◆ Dataset items ◆
== Segment start ==

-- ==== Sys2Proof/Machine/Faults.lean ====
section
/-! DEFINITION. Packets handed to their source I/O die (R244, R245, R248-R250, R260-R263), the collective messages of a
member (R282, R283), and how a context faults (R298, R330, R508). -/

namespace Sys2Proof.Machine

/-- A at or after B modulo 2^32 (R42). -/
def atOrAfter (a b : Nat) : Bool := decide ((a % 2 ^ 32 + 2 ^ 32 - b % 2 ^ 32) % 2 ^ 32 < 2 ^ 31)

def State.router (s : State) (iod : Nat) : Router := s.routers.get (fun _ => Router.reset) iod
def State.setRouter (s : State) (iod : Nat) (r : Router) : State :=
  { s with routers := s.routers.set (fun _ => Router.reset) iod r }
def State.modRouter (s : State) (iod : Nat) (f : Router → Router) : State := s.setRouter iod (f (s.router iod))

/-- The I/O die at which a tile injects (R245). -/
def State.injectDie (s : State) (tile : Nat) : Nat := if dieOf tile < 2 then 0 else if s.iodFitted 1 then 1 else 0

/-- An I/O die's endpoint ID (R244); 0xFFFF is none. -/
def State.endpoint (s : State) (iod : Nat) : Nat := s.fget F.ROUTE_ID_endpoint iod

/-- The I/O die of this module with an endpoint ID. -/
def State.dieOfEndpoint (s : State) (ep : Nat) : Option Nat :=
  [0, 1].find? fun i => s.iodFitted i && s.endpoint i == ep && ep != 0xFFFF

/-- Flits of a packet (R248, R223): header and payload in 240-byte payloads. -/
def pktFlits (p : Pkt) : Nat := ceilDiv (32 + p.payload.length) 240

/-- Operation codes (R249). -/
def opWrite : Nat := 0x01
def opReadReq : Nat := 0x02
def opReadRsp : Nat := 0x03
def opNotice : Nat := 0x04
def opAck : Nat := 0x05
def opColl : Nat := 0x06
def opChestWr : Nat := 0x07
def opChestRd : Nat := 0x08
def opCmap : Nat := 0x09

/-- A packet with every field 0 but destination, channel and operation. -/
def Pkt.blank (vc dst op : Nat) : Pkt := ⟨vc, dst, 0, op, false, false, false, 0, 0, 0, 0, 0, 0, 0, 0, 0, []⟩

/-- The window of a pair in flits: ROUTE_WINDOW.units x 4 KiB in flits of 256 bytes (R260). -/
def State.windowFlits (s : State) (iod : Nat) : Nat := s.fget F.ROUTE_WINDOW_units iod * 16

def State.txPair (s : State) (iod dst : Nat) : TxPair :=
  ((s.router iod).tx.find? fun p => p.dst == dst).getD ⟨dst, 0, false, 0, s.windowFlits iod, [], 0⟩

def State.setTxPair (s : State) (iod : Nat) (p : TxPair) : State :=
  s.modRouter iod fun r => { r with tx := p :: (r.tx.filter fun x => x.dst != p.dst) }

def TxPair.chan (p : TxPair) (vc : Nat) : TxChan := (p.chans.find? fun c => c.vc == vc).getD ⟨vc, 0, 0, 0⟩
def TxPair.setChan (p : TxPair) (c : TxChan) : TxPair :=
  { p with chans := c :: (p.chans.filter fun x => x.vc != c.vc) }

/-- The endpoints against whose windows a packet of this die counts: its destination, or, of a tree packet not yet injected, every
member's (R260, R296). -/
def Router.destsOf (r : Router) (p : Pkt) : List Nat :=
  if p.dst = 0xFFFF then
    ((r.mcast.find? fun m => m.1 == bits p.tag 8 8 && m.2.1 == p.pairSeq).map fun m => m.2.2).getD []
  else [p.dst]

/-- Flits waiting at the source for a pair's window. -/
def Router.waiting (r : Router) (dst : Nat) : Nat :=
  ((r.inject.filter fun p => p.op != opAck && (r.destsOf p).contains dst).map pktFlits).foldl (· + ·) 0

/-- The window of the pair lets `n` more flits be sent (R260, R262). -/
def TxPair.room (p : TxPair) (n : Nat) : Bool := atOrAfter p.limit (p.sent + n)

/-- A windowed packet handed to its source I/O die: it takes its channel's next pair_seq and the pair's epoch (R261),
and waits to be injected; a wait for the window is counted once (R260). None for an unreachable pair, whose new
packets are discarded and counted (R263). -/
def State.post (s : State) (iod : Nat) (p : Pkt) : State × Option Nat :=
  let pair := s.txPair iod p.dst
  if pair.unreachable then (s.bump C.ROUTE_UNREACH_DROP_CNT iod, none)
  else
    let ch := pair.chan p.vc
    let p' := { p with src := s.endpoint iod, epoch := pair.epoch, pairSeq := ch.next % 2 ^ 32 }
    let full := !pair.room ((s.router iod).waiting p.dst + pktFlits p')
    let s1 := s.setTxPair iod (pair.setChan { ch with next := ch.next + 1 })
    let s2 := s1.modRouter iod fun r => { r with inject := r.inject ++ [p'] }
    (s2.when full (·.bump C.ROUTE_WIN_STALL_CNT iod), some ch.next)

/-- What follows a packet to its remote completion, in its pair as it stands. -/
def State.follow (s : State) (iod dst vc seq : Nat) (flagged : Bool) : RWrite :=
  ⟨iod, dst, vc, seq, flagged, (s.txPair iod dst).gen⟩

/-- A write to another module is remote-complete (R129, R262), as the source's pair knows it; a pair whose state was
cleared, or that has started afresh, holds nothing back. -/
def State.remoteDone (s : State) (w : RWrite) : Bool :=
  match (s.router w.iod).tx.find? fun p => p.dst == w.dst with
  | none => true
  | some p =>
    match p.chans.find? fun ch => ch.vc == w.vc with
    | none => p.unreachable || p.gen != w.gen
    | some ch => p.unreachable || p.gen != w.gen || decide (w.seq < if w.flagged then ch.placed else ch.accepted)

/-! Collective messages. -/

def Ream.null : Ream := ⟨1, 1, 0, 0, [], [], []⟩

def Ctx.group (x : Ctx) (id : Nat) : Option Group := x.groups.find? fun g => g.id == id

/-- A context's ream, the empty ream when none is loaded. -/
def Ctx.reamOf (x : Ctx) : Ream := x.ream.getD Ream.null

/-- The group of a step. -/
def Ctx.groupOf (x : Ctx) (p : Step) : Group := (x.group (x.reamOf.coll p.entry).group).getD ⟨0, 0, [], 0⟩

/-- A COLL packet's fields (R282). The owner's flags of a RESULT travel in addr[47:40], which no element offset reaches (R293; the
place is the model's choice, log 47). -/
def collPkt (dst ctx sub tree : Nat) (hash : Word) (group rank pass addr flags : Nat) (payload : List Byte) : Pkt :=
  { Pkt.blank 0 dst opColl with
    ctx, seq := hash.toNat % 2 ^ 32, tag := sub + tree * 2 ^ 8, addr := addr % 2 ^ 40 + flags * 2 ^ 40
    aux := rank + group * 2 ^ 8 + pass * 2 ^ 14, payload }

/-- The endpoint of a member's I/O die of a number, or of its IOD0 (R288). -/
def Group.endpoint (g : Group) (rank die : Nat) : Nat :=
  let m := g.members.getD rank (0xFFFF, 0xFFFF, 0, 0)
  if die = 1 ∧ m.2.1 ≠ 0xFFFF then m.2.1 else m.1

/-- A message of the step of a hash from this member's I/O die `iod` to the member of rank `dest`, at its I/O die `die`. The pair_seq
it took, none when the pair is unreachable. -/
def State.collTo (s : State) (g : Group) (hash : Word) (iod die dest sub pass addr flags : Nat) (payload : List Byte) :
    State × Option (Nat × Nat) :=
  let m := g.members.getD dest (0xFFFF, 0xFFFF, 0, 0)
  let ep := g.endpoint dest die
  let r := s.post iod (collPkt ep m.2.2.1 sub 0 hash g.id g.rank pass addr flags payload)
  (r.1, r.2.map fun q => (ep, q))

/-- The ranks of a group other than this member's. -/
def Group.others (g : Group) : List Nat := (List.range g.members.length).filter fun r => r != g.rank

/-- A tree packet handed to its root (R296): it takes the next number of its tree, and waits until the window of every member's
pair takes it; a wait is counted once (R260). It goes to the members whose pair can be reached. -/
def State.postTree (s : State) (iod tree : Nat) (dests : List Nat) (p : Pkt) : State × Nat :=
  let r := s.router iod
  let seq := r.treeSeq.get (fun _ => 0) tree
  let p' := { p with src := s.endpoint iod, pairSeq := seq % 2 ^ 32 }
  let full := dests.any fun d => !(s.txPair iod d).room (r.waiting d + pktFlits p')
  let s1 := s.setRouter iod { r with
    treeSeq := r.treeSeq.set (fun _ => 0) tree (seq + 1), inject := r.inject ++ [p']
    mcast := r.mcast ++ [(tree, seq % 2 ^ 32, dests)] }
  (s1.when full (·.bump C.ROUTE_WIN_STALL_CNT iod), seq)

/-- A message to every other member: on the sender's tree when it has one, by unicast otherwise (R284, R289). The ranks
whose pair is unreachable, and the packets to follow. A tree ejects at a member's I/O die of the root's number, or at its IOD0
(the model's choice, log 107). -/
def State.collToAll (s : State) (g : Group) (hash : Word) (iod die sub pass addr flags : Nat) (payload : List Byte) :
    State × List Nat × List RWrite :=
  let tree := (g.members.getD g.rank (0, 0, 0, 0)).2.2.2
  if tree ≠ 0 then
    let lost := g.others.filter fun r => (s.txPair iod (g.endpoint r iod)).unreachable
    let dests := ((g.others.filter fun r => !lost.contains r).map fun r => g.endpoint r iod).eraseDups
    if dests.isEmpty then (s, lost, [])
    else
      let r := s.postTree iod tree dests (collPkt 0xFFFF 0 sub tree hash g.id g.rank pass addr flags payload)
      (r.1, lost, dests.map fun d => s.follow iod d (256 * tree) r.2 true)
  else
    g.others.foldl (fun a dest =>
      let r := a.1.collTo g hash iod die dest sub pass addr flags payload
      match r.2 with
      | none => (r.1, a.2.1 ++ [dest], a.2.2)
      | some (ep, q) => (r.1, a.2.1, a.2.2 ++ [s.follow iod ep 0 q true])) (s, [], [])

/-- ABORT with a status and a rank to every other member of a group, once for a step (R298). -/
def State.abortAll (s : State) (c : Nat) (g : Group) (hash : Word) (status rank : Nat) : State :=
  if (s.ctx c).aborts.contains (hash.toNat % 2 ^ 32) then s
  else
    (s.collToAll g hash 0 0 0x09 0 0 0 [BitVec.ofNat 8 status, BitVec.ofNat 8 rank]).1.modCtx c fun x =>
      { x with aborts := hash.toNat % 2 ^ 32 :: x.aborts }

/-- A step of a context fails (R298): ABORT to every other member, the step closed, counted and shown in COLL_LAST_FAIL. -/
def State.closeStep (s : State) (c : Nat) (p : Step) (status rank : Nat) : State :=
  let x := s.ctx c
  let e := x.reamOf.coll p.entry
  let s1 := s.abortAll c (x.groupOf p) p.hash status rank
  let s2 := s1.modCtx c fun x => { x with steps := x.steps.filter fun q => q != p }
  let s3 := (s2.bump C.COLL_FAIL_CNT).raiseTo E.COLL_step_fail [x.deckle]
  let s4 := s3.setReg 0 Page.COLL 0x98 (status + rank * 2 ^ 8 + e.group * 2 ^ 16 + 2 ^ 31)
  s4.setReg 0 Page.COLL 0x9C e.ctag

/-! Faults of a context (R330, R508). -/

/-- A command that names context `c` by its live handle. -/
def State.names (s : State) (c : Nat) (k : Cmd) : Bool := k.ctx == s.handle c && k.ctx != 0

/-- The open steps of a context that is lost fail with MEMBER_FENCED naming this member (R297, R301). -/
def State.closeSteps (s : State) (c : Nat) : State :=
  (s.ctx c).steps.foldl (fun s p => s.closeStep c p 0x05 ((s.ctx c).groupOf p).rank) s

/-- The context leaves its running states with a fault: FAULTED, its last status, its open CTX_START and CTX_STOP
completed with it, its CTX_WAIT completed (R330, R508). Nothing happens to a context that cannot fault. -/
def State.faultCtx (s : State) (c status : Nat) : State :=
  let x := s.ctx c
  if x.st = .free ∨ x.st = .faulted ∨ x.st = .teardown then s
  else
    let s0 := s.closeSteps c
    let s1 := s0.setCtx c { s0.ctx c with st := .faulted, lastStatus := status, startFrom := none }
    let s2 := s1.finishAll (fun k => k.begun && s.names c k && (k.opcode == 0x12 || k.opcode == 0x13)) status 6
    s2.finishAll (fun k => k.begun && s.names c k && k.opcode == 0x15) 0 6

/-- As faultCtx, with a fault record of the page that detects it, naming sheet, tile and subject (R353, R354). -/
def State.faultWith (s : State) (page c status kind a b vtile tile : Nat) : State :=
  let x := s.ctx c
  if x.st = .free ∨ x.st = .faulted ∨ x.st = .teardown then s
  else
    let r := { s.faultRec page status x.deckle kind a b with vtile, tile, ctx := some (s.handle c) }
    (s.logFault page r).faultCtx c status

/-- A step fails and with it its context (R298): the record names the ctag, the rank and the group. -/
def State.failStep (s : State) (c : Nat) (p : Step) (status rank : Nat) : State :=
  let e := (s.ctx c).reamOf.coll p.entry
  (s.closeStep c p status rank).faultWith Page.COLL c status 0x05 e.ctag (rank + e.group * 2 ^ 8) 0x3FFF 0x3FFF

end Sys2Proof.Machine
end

== Segment end ==

Nothing but the lines from the top of the records down to the line with "def State.txPair (s" belongs in the answer; repeat them exactly.

-- ==== Sys2Proof/Machine/Faults.lean ====
section
/-! DEFINITION. Packets handed to their source I/O die (R244, R245, R248-R250, R260-R263), the collective messages of a
member (R282, R283), and how a context faults (R298, R330, R508). -/

namespace Sys2Proof.Machine

/-- A at or after B modulo 2^32 (R42). -/
def atOrAfter (a b : Nat) : Bool := decide ((a % 2 ^ 32 + 2 ^ 32 - b % 2 ^ 32) % 2 ^ 32 < 2 ^ 31)

def State.router (s : State) (iod : Nat) : Router := s.routers.get (fun _ => Router.reset) iod
def State.setRouter (s : State) (iod : Nat) (r : Router) : State :=
  { s with routers := s.routers.set (fun _ => Router.reset) iod r }
def State.modRouter (s : State) (iod : Nat) (f : Router → Router) : State := s.setRouter iod (f (s.router iod))

/-- The I/O die at which a tile injects (R245). -/
def State.injectDie (s : State) (tile : Nat) : Nat := if dieOf tile < 2 then 0 else if s.iodFitted 1 then 1 else 0

/-- An I/O die's endpoint ID (R244); 0xFFFF is none. -/
def State.endpoint (s : State) (iod : Nat) : Nat := s.fget F.ROUTE_ID_endpoint iod

/-- The I/O die of this module with an endpoint ID. -/
def State.dieOfEndpoint (s : State) (ep : Nat) : Option Nat :=
  [0, 1].find? fun i => s.iodFitted i && s.endpoint i == ep && ep != 0xFFFF

/-- Flits of a packet (R248, R223): header and payload in 240-byte payloads. -/
def pktFlits (p : Pkt) : Nat := ceilDiv (32 + p.payload.length) 240

/-- Operation codes (R249). -/
def opWrite : Nat := 0x01
def opReadReq : Nat := 0x02
def opReadRsp : Nat := 0x03
def opNotice : Nat := 0x04
def opAck : Nat := 0x05
def opColl : Nat := 0x06
def opChestWr : Nat := 0x07
def opChestRd : Nat := 0x08
def opCmap : Nat := 0x09

/-- A packet with every field 0 but destination, channel and operation. -/
def Pkt.blank (vc dst op : Nat) : Pkt := ⟨vc, dst, 0, op, false, false, false, 0, 0, 0, 0, 0, 0, 0, 0, 0, []⟩

/-- The window of a pair in flits: ROUTE_WINDOW.units x 4 KiB in flits of 256 bytes (R260). -/
def State.windowFlits (s : State) (iod : Nat) : Nat := s.fget F.ROUTE_WINDOW_units iod * 16

def State.txPair (s : State) (iod dst : Nat) : TxPair :=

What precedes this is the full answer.